FAQ sur les erreurs médicales

La santé est la première richesse de l’Homme et il est crucial de la préserver à tout prix afin d’optimiser le bien-être au quotidien. Ainsi, beaucoup n’hésitent pas à consulter un médecin pour traiter le moindre désagrément comme le coup du lapin. De plus, personne n’est à l’abri des maladies et des accidents. Ces événements impliquent obligatoirement l’intervention des professionnels de la santé pour réparer les dégâts que ce soit pour un simple traitement d’une maladie courante ou pour une opération chirurgicale en urgence. Toutefois, le personnel de santé peut parfois faire des erreurs dans l’exercice de leur fonction, ce qui cause généralement des préjudices aux patients. Il sera alors question d’erreur ou d’accident médical. Voici les quelques réponses aux questions qui se posent fréquemment à ce sujet.

Erreur médicale : de quoi s’agit-il ?

Dans le monde de la santé, l’erreur médicale est également appelée accident médical. Il s’agit d’une erreur commise par un professionnel de la santé au cours de la prise en charge d’un patient sous sa responsabilité. Il peut s’agir d’une erreur de diagnostic impliquant obligatoirement une erreur de traitement, ou bien un accident à la suite de l’usage d’un matériel médical défectueux. Il est également possible que cette situation soit le fruit d’une négligence de la procédure de soins. Mais que la faute soit volontaire ou non, l’erreur risque de générer des préjudices au patient qui passera dès lors en position de victime d’accident médical.
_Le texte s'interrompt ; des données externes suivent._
-- ==== Sys2Proof/Machine/Core.lean ====
section
/-! DEFINITION. The machine as the host runs it. -/

def Sys2Proof.core : Host.Core := { State := Sys2Proof.Machine.State, Fault := Sys2Proof.Machine.Fault, Refusal := Sys2Proof.Machine.Refusal, step := Sys2Proof.Machine.step, reset := Sys2Proof.Machine.State.reset }
end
Dans ce cas, la victime est tout à fait en droit de demander des dommages-intérêts auprès d’un tribunal en guise de réparation face aux désagréments qu’elle a subis.

Comment définir s’il y a eu une erreur médicale ?
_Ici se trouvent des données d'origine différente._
-- ==== Sys2Proof/Certificates/Slice0/Obligations.lean ====
section
/-! DEFINITION. The statements for the provers. Each docstring names the rules of spec/ it states, or says that it is
derived. A statement about one command gives its next state whole, so its frame is what the equation leaves as it was;
`quiet` says that the port answers every access of the command normally. -/

open Sys2Proof Sys2Proof.Machine

/-! ### Encoding -/

/-- Derived from R90, R91, R94: words of every family, as 30_encoding.md R95 infers them, decode to their commands. -/
def Obligations.SampleWordsDecode : Prop :=
  decode 0x00000301 = .ok .pteNewL4 ∧ decode 0x00000102 = .ok .pteFlagsL2 ∧ decode 0x00000003 = .ok .pteFrameL1
    ∧ decode 0x00000204 = .ok .ptePresentL3 ∧ decode 0x00000105 = .ok .pteLargeL2 ∧ decode 0x00000306 = .ok .pteRsvdL4
    ∧ decode 0x00000009 = .ok .biti ∧ decode 0x00000012 = .ok .arenaFree ∧ decode 0x00000020 = .ok .bitmapBuild
    ∧ decode 0x00000033 = .ok .walkCheck ∧ decode 0x00000041 = .ok .frameFree ∧ decode 0x000000F1 = .ok .csrWrite
    ∧ decode 0x000000FF = .ok .reset

/-- Derived from R90, R91, R94: on all 2^32 words, the decoder reads a command from exactly the word the table of R95
(the spec's own inference from these rules) gives it, the encoder writes that word, and decoding an encoded command
gives it back. -/
def Obligations.DecodeIsTheTable : Prop :=
  (∀ i, decode (encode i) = .ok i)
    ∧ (∀ i, (i, encode i) ∈ commandWords)
    ∧ ∀ i w, decode w = .ok i ↔ (i, w) ∈ commandWords

/-- R96: a word is illegal exactly when one of the four conditions holds; the response to one is ILLEGAL_CMD, or HALTED
while halted, and nothing else of the block changes but the operand registers, which take the request's operands. -/
def Obligations.IllegalWords : Prop :=
  (∀ w : BitVec 32, (∃ e, decode w = .error e) ↔
      w.extractLsb' 10 22 ≠ 0
        ∨ (w.extractLsb' 0 8).toNat ∉ assignedOps
        ∨ (6 < (w.extractLsb' 0 8).toNat ∧ w.extractLsb' 8 2 ≠ 0)
        ∨ ((w.extractLsb' 0 8).toNat = 5 ∧ (w.extractLsb' 8 2 = 0 ∨ w.extractLsb' 8 2 = 3)))
    ∧ ∀ s r rest e, s.inputs = .command r :: rest → decode r.cmd = .error e →
        step s = .next { s with
          args := r.args, answers := r.answers, inputs := rest, res := .zero
          status := if s.halted then .halted else .illegalCmd }

/-! ### The step -/

/-- Derived from R21, R25, R97: a request whose word decodes to a command is executed as that command, its operands in
ARG0..ARG3; withFetchWord puts a command there (log entry 1). -/
def Obligations.StepRunsDecoded : Prop :=
  (∀ s r rest i, s.inputs = .command r :: rest → decode r.cmd = .ok i →
      step s = exec i { s with args := r.args, answers := r.answers, inputs := rest })
    ∧ ∀ (s : State) (w : Nat) (i : Instr), decode (BitVec.ofNat 32 w) = .ok i →
        step (s.withFetchWord 32 w) = exec i s

/-- R330: after RESET, and after the reset input, every register has its reset value; memory and the model's own
fields are as they were (R331). -/
def Obligations.ResetResult : Prop :=
  decode 0x000000FF = .ok .reset
    ∧ (∀ s : State, exec .reset s = .next
        { args := { v0 := 0, v1 := 0, v2 := 0, v3 := 0 }, res := { v0 := 0, v1 := 0, v2 := 0, v3 := 0 }, status := .ok
          lifecycle := .uninit, arenaValid := false, halted := false, walker := .idle
          fault := { code := none, info0 := 0, info1 := 0, info2 := 0 }, ctrl := 2, dmapOffset := 0, mmapBase := 0
          mmapCount := 0, addrWidths := 0, usableType := 0, arena := { base := 0, limit := 0, cursor := 0 }
          bitmap := { base := 0, bytes := 0, frameCount := 0 }, mem := s.mem, inputs := s.inputs, answers := s.answers
          config := s.config })
    ∧ (∀ s rest, s.inputs = .resetLine :: rest → step s = exec .reset { s with inputs := rest })
    ∧ ∀ n v, (n, v) ∈ State.reset.registers → v = if n = 0x08 then 2 else 0

/-- Derived from R20, R82, R341: another agent's store changes one byte of memory and no register; when the agent keeps
off the bytes the block owns, no bit of the bitmap changes. -/
def Obligations.AgentStore : Prop :=
  ∀ s a b rest, s.inputs = .store a b :: rest →
    step s = .next { s with inputs := rest, mem := s.mem.write a b }
      ∧ (s.Inv → s.lifecycle ≠ .uninit → s.storeRespects (.store a b) →
          ∀ f, f < 8 * s.bitmap.bytes.toNat →
            ({ s with inputs := rest, mem := s.mem.write a b } : State).frameBit f = s.frameBit f)

/-- Derived from R327, R204: every command completes, in every state and whatever the port answers, page walks included
(the spec infers their bound in R217); so does every step. -/
def Obligations.EveryCommandCompletes : Prop :=
  (∀ i s, ∃ t, exec i s = .next t) ∧ ∀ s, ∃ t, step s = .next t

/-! ### The codec -/

/-- R125: PTE_NEW packs address bits 51:12 of ARG0 and the flags of ARG1 that the level has (R121, R122). -/
def Obligations.PteNewResult : Prop :=
  ∀ l : Level, decode (BitVec.ofNat 32 (0x001 + 0x100 * (levelNumber l - 1))) =
      .ok (atLevel l .pteNewL1 .pteNewL2 .pteNewL3 .pteNewL4)
    ∧ ∀ s : State, s.halted = false → ∃ e : Word,
      exec (atLevel l .pteNewL1 .pteNewL2 .pteNewL3 .pteNewL4) s =
        .next { s with status := .ok, res := { v0 := e, v1 := 0, v2 := 0, v3 := 0 } }
      ∧ ∀ n, n < 64 → (e.getLsbD n = true ↔
          (12 ≤ n ∧ n ≤ 51 ∧ s.args.v0.getLsbD n = true)
            ∨ (isFlagBit l s.args.v1 n ∧ s.args.v1.getLsbD n = true))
Afin de savoir s’il y a effectivement eu une erreur médicale, il est indispensable de réaliser une expertise. Il s’agit de revoir le dossier médical du patient et d’essayer de trouver une faute éventuelle de la part du médecin. Toutefois, il est indispensable d’établir le lien entre la faute commise et les conséquences présumées. De ce fait, une enquête approfondie sera effectuée afin de déterminer ce lien. En effet, il est tout à fait possible que l’erreur de diagnostic soit liée à une dissimulation de faits de la part du patient. Par ailleurs, les compagnies d’assurances sont en mesure de réaliser une contre-expertise pour vérifier si le résultat de l’enquête est raisonnable avant d’établir un devis approprié pour une éventuelle réparation.
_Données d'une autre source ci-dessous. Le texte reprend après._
-- ==== Sys2Proof/Laws/Bitmap.lean ====
section
/-! SUPPORT. The loops over the bitmap: what each leaves unchanged, that its only fatal fault is BUS_ERROR, and what it
computes when the port answers normally. -/

namespace Sys2Proof.Machine

/-! ### What the loops may touch -/

/-- The addresses of bitmap bytes j, .., j + n - 1. -/
def State.bytesBetween (s : State) (j n : Nat) (a : Word) : Prop := ∃ k, j ≤ k ∧ k < j + n ∧ a = s.bitmapAddr k

/-- The addresses of the bytes that hold the bits of frames f, .., f + n - 1. -/
def State.frameBytesBetween (s : State) (f n : Nat) (a : Word) : Prop :=
  ∃ g, f ≤ g ∧ g < f + n ∧ a = s.frameByteAddr g

theorem MemStep.bitmap_eq {P : Word → Prop} {s s' : State} (h : MemStep P s s') : s'.bitmap = s.bitmap := by
  rw [h.frame]

theorem MemStep.bitmapAddr_eq {P : Word → Prop} {s s' : State} (h : MemStep P s s') (k : Nat) :
    s'.bitmapAddr k = s.bitmapAddr k := by
  rw [h.frame]
  rfl

theorem MemStep.frameByteAddr_eq {P : Word → Prop} {s s' : State} (h : MemStep P s s') (f : Nat) :
    s'.frameByteAddr f = s.frameByteAddr f := h.bitmapAddr_eq _

theorem ReadStep.memStepNone {s s' : State} (h : ReadStep s s') : MemStep (fun _ => False) s s' := h.memStep

/-! ### BITMAP_BUILD -/

theorem buildBytes_memStep (p : BuildPlan) (n j free : Nat) (s : State) :
    MemStep (s.bytesBetween j n) s (buildBytes p n j free s).state := by
  induction n generalizing j free s with
  | zero => exact .refl s
  | succ n ih =>
    have h1 := (writeByte_memStep (s.bitmapAddr j) (p.byte j) s).mono
      (Q := s.bytesBetween j (n + 1)) fun a ha => ⟨j, by omega, by omega, ha⟩
    unfold buildBytes
    split
    next e => rw [e] at h1; exact h1
    next s1 e =>
      rw [e] at h1
      refine h1.trans ((ih (j + 1) _ s1).mono ?_)
      rintro a ⟨k, hk1, hk2, rfl⟩
      exact ⟨k, by omega, by omega, h1.bitmapAddr_eq k⟩

theorem buildBytes_busOnly (p : BuildPlan) (n j free : Nat) (s : State) : (buildBytes p n j free s).BusOnly := by
  intro f s' h
  induction n generalizing j free s with
  | zero => cases h
  | succ n ih =>
    unfold buildBytes at h
    split at h
    next e => cases h; exact writeByte_busOnly _ _ _ _ _ e
    next e => exact ih _ _ _ h

/-! ### FRAME_ALLOC -/

theorem scanFree_memStep (n j : Nat) (s : State) : MemStep (s.bytesBetween j n) s (scanFree n j s).state := by
  induction n generalizing j s with
  | zero => exact .refl s
  | succ n ih =>
    have h1 := (readByte_readStep (s.bitmapAddr j) s).memStep (P := s.bytesBetween j (n + 1))
    have later : ∀ s1, MemStep (s.bytesBetween j (n + 1)) s s1 →
        MemStep (s.bytesBetween j (n + 1)) s (scanFree n (j + 1) s1).state := by
      intro s1 h
      refine h.trans ((ih (j + 1) s1).mono ?_)
      rintro a ⟨k, hk1, hk2, rfl⟩
      exact ⟨k, by omega, by omega, h.bitmapAddr_eq k⟩
    unfold scanFree
    split
    next e => rw [e] at h1; exact h1
    next b s1 e =>
      rw [e] at h1
      split
      · exact later s1 h1
      · split
        · exact later s1 h1
        next k _ =>
          have h2 := (writeByte_memStep (s.bitmapAddr j) (setBit b k) s1).mono
            (Q := s.bytesBetween j (n + 1)) fun a ha => ⟨j, by omega, by omega, ha⟩
          split
          next e => rw [e] at h2; exact h1.trans h2
          next e => rw [e] at h2; exact h1.trans h2

theorem scanFree_busOnly (n j : Nat) (s : State) : (scanFree n j s).BusOnly := by
  intro f s' h
  induction n generalizing j s with
  | zero => cases h
  | succ n ih =>
    unfold scanFree at h
    split at h
    next e => cases h; exact readByte_busOnly _ _ _ _ e
    next e =>
      split at h
      · exact ih _ _ h
      · split at h
        · exact ih _ _ h
        · split at h
          next e => cases h; exact writeByte_busOnly _ _ _ _ _ e
          next e => cases h

/-- A scan that finds no free frame has written nothing. -/
theorem scanFree_none_readStep {n j : Nat} {s s' : State} (h : scanFree n j s = .ok none s') : ReadStep s s' := by
  induction n generalizing j s with
  | zero => cases h; rfl
  | succ n ih =>
    have h1 := readByte_readStep (s.bitmapAddr j) s
    unfold scanFree at h
    split at h
    next e => cases h
    next e =>
      rw [e] at h1
      split at h
      · exact h1.trans (ih h)
      · split at h
        · exact h1.trans (ih h)
        · split at h <;> cases h

/-! ### FRAME_FREE -/

theorem freeFrames_memStep (n f cleared : Nat) (s : State) :
    MemStep (s.frameBytesBetween f n) s (freeFrames n f cleared s).state := by
  induction n generalizing f cleared s with
  | zero => exact .refl s
  | succ n ih =>
    have h1 := (readByte_readStep (s.frameByteAddr f) s).memStep (P := s.frameBytesBetween f (n + 1))
    have later : ∀ c s1, MemStep (s.frameBytesBetween f (n + 1)) s s1 →
        MemStep (s.frameBytesBetween f (n + 1)) s (freeFrames n (f + 1) c s1).state := by
      intro c s1 h
      refine h.trans ((ih (f + 1) c s1).mono ?_)
      rintro a ⟨g, hg1, hg2, rfl⟩
      exact ⟨g, by omega, by omega, h.frameByteAddr_eq g⟩
    unfold freeFrames
    split
    next e => rw [e] at h1; exact h1
    next b s1 e =>
      rw [e] at h1
      split
      · have h2 := (writeByte_memStep (s.frameByteAddr f) (clearBit b (f % 8)) s1).mono
          (Q := s.frameBytesBetween f (n + 1)) fun a ha => ⟨f, by omega, by omega, ha⟩
        split
        next e => rw [e] at h2; exact h1.trans h2
        next e => rw [e] at h2; exact later _ _ (h1.trans h2)
      · exact later _ _ h1

theorem freeFrames_busOnly (n f cleared : Nat) (s : State) : (freeFrames n f cleared s).BusOnly := by
  intro e s' h
  induction n generalizing f cleared s with
  | zero => cases h
  | succ n ih =>
    unfold freeFrames at h
    split at h
    next e => cases h; exact readByte_busOnly _ _ _ _ e
    next e =>
      split at h
      · split at h
        next e => cases h; exact writeByte_busOnly _ _ _ _ _ e
        next e => exact ih _ _ _ h
      · exact ih _ _ _ h

/-! ### FREE_COUNT -/

theorem countFree_readStep (n j free : Nat) (s : State) : ReadStep s (countFree n j free s).state := by
  induction n generalizing j free s with
  | zero => rfl
  | succ n ih =>
    have h1 := readByte_readStep (s.bitmapAddr j) s
    unfold countFree
    split
    next e => rw [e] at h1; exact h1
    next e => rw [e] at h1; exact h1.trans (ih _ _ _)

theorem countFree_busOnly (n j free : Nat) (s : State) : (countFree n j free s).BusOnly := by
  intro e s' h
  induction n generalizing j free s with
  | zero => cases h
  | succ n ih =>
    unfold countFree at h
    split at h
    next e => cases h; exact readByte_busOnly _ _ _ _ e
    next e => exact ih _ _ _ h

/-! ### Bits of a byte -/

theorem getLsbD_setBit (b : Byte) {k : Nat} (hk : k < 8) (i : Nat) :
    (setBit b k).getLsbD i = (b.getLsbD i || decide (i = k)) := by
  simp only [setBit, BitVec.getLsbD_or, BitVec.getLsbD_shiftLeft, BitVec.getLsbD_one]
  by_cases h : i = k
  · subst h
    simp [hk]
  · by_cases h2 : i < 8
    · by_cases h3 : i < k
      · simp [h, h3]
      · have : i - k ≠ 0 := by omega
        simp [h, this]
    · simp [h, h2]

theorem getLsbD_clearBit (b : Byte) {k : Nat} (hk : k < 8) (i : Nat) :
    (clearBit b k).getLsbD i = (b.getLsbD i && decide (i ≠ k)) := by
  have h : (1#8 <<< k).getLsbD i = decide (i = k) := by
    have := getLsbD_setBit 0 hk i
    simpa [setBit] using this
  simp only [clearBit, BitVec.getLsbD_and, BitVec.getLsbD_not, h]
  by_cases h2 : i < 8
  · by_cases h3 : i = k <;> simp [h2, h3]
  · have : b.getLsbD i = false := BitVec.getLsbD_of_ge _ _ (by omega)
    simp [this]

/-- Different bitmap bytes lie at different port addresses. -/
theorem bitmapAddr_inj {s : State} {j k : Nat} (hj : j < 2 ^ 64) (hk : k < 2 ^ 64)
    (h : s.bitmapAddr j = s.bitmapAddr k) : j = k := by
  unfold State.bitmapAddr State.phys at h
  have h2 : BitVec.ofNat 64 j = BitVec.ofNat 64 k := by
    have := (BitVec.add_left_inj _).mp h
    exact (BitVec.add_right_inj _).mp this
  have h3 := congrArg BitVec.toNat h2
  simpa only [BitVec.toNat_ofNat, Nat.mod_eq_of_lt hj, Nat.mod_eq_of_lt hk] using h3

end Sys2Proof.Machine
end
Comment réagir en cas d’erreur médicale ?

Si une personne pense qu’elle est victime d’une erreur médicale, elle est tout à fait en droit d’engager une poursuite judiciaire afin de demander une indemnisation, selon la loi Kouchner. Toutefois, il est préférable de contacter un avocat spécialisé dans le domaine de la santé afin de demander des conseils. En effet, ce professionnel est en mesure d’indiquer à son client les démarches à suivre face à la situation, notamment l’ouverture d’une enquête. Ainsi, des experts procéderont à l’étude du dossier pour réaliser l’expertise médicale. Par ailleurs, les litiges en matière d’accidents médicaux peuvent se résoudre de deux manières distinctes. Il est possible de trouver un consensus à l’amiable entre les deux parties, notamment entre la victime et son médecin. Dans le cas contraire, il est indispensable d’engager une procédure judiciaire afin de déterminer si une faute a vraiment été commise. De ce fait, les résultats des expertises réalisées par les deux parties devront être remis à l’expert désigné par le tribunal. Ce dernier sera seul habilité à donner un résultat qui pourra servir de justificatif devant la cour.

Qui peut bénéficier d’une indemnisation suite à une erreur médicale ?

En général, tous les préjudices subis par les victimes d’accidents médicaux méritent une réparation. Si le médecin est reconnu comme fautif au cours de l’enquête, il devra en payer le prix, sauf s’il est assuré. Auquel cas, c’est la compagnie d’assurances qui se chargera d’indemniser la victime. Toutefois, même si la faute n’est pas reconnue par le tribunal, la victime bénéficiera toujours d’une indemnisation de la part d’autres organismes comme la CRCI ou l’ONIAM. En effet, ces organismes peuvent débloquer le financement pour la réparation des préjudices subis par une victime d’accidents médicaux, si les erreurs affectent physiquement ou psychiquement le patient jusqu’à plus de 24 %, notamment en générant une incapacité temporaire totale au-delà de six mois ou à la suite d’un constat de troubles graves dans son quotidien.

Dans tous les cas, il est toujours conseillé de consulter l’avis d’un professionnel en la matière avant d’entamer une poursuite judiciaire en cas d’erreur médiale, car les assurances ne se laisseront pas faire facilement.